▶ **What to do**
Transcribe all the entries that follow, leaving nothing out.

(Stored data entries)
####
-- ==== Sys2Proof/Laws/KeptBase.lean ====
section
/-!
SUPPORT. Laws/KeptBase.lean: what every operation keeps: the queue of waiting commands, the canonical form of bank memory and
of the sparse tables, and the bounds of the pin sequencers' FIFOs. Here the relation, and the shared operations, channels, angle domains and memory.
-/
namespace Sys2Proof.Machine

/-- From s to t the queue is the same, and the canonical forms of memory and of the sparse tables and the FIFO bounds hold in
t if they hold in s. -/
structure Kept (s t : State) : Prop where
  queue : t.pending = s.pending
  mem : MemCanonical s → MemCanonical t
  fifo : FifosBounded s → FifosBounded t
  tab : TablesCanonical s → TablesCanonical t

/-- The same of a state beside a value, beside two, of one that may be absent, and of an outcome. -/
def KeptP {α : Type} (s : State) (p : α × State) : Prop := Kept s p.2
def KeptQ {α β : Type} (s : State) (p : α × β × State) : Prop := Kept s p.2.2
def KeptO (s : State) (o : Option State) : Prop := ∀ t, o = some t → Kept s t
def KeptOP {α : Type} (s : State) (o : Option (α × State)) : Prop := ∀ p, o = some p → Kept s p.2
def KeptR (s : State) (o : Host.Outcome State Fault Refusal) : Prop := ∀ t, o = .next t → Kept s t

namespace Kept

theorem refl (s : State) : Kept s s := ⟨rfl, id, id, id⟩
theorem trans {s t u : State} (h : Kept s t) (k : Kept t u) : Kept s u :=
  ⟨k.queue.trans h.queue, fun x => k.mem (h.mem x), fun x => k.fifo (h.fifo x),
    fun x => k.tab (h.tab x)⟩
/-- A change that leaves queue, bank bytes, engines and sparse tables as they are. -/
theorem same {s t : State} (h : t.pending = s.pending) (k : t.mem.cells = s.mem.cells) (l : t.ps.eng = s.ps.eng)
    (m : t.tt.cal = s.tt.cal) (n : t.sc.recs = s.sc.recs) (o : t.tsi.conn = s.tsi.conn) : Kept s t :=
  ⟨h, fun x => by unfold MemCanonical; rw [k]; exact x, fun x e => by rw [l]; exact x e,
   fun x => by unfold TablesCanonical; rw [m, n, o]; exact x⟩
theorem ite {s a b : State} {c : Prop} [Decidable c] (h : Kept s a) (k : Kept s b) : Kept s (if c then a else b) := by
  split <;> assumption
theorem foldl {α : Type} {f : State → α → State} (h : ∀ s a, Kept s (f s a)) (l : List α) (s : State) :
    Kept s (l.foldl f s) := by
  induction l generalizing s with
  | nil => exact refl s
  | cons a l ih => exact (h s a).trans (ih _)
theorem fin {n : Nat} {f : Fin n → State → State} (h : ∀ a s, Kept s (f a s)) (s : State) :
    Kept s (foldFin n f s) := foldl (fun s a => h a s) _ s
theorem ofP {α : Type} {s t : State} {p : α × State} {x : α} (h : p = (x, t)) (k : KeptP s p) : Kept s t := by
  subst h; exact k
theorem ofQ {α β : Type} {s t : State} {p : α × β × State} {x : α} {y : β} (h : p = (x, y, t)) (k : KeptQ s p) :
    Kept s t := by
  subst h; exact k
theorem ofO {s t : State} {o : Option State} (h : o = some t) (k : KeptO s o) : Kept s t := k t h
theorem ofOP {α : Type} {s t : State} {x : α} {o : Option (α × State)} (h : o = some (x, t)) (k : KeptOP s o) : Kept s t :=
  k _ h
theorem ofOP' {α : Type} {s : State} {o : Option (α × State)} {p : α × State} (h : o = some p) (k : KeptOP s o) :
    Kept s p.2 := k _ h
####
▶ **Exercise response**
-- ==== Sys2Proof/Laws/KeptBase.lean ====
section
/-!
SUPPORT. Laws/KeptBase.lean: what every operation keeps: the queue of waiting commands, the canonical form of bank memory and
of the sparse tables, and the bounds of the pin sequencers' FIFOs. Here the relation, and the shared operations, channels, angle domains and memory.
-/
namespace Sys2Proof.Machine

/-- From s to t the queue is the same, and the canonical forms of memory and of the sparse tables and the FIFO bounds hold in
t if they hold in s. -/
structure Kept (s t : State) : Prop where
  queue : t.pending = s.pending
  mem : MemCanonical s → MemCanonical t
  fifo : FifosBounded s → FifosBounded t
  tab : TablesCanonical s → TablesCanonical t

/-- The same of a state beside a value, beside two, of one that may be absent, and of an outcome. -/
def KeptP {α : Type} (s : State) (p : α × State) : Prop := Kept s p.2
def KeptQ {α β : Type} (s : State) (p : α × β × State) : Prop := Kept s p.2.2
def KeptO (s : State) (o : Option State) : Prop := ∀ t, o = some t → Kept s t
def KeptOP {α : Type} (s : State) (o : Option (α × State)) : Prop := ∀ p, o = some p → Kept s p.2
def KeptR (s : State) (o : Host.Outcome State Fault Refusal) : Prop := ∀ t, o = .next t → Kept s t

namespace Kept

theorem refl (s : State) : Kept s s := ⟨rfl, id, id, id⟩
theorem trans {s t u : State} (h : Kept s t) (k : Kept t u) : Kept s u :=
  ⟨k.queue.trans h.queue, fun x => k.mem (h.mem x), fun x => k.fifo (h.fifo x),
    fun x => k.tab (h.tab x)⟩
/-- A change that leaves queue, bank bytes, engines and sparse tables as they are. -/
theorem same {s t : State} (h : t.pending = s.pending) (k : t.mem.cells = s.mem.cells) (l : t.ps.eng = s.ps.eng)
    (m : t.tt.cal = s.tt.cal) (n : t.sc.recs = s.sc.recs) (o : t.tsi.conn = s.tsi.conn) : Kept s t :=
  ⟨h, fun x => by unfold MemCanonical; rw [k]; exact x, fun x e => by rw [l]; exact x e,
   fun x => by unfold TablesCanonical; rw [m, n, o]; exact x⟩
theorem ite {s a b : State} {c : Prop} [Decidable c] (h : Kept s a) (k : Kept s b) : Kept s (if c then a else b) := by
  split <;> assumption
theorem foldl {α : Type} {f : State → α → State} (h : ∀ s a, Kept s (f s a)) (l : List α) (s : State) :
    Kept s (l.foldl f s) := by
  induction l generalizing s with
  | nil => exact refl s
  | cons a l ih => exact (h s a).trans (ih _)
theorem fin {n : Nat} {f : Fin n → State → State} (h : ∀ a s, Kept s (f a s)) (s : State) :
    Kept s (foldFin n f s) := foldl (fun s a => h a s) _ s
theorem ofP {α : Type} {s t : State} {p : α × State} {x : α} (h : p = (x, t)) (k : KeptP s p) : Kept s t := by
  subst h; exact k
theorem ofQ {α β : Type} {s t : State} {p : α × β × State} {x : α} {y : β} (h : p = (x, y, t)) (k : KeptQ s p) :
    Kept s t := by
  subst h; exact k
theorem ofO {s t : State} {o : Option State} (h : o = some t) (k : KeptO s o) : Kept s t := k t h
theorem ofOP {α : Type} {s t : State} {x : α} {o : Option (α × State)} (h : o = some (x, t)) (k : KeptOP s o) : Kept s t :=
  k _ h
theorem ofOP' {α : Type} {s : State} {o : Option (α × State)} {p : α × State} (h : o = some p) (k : KeptOP s o) :
    Kept s p.2 := k _ h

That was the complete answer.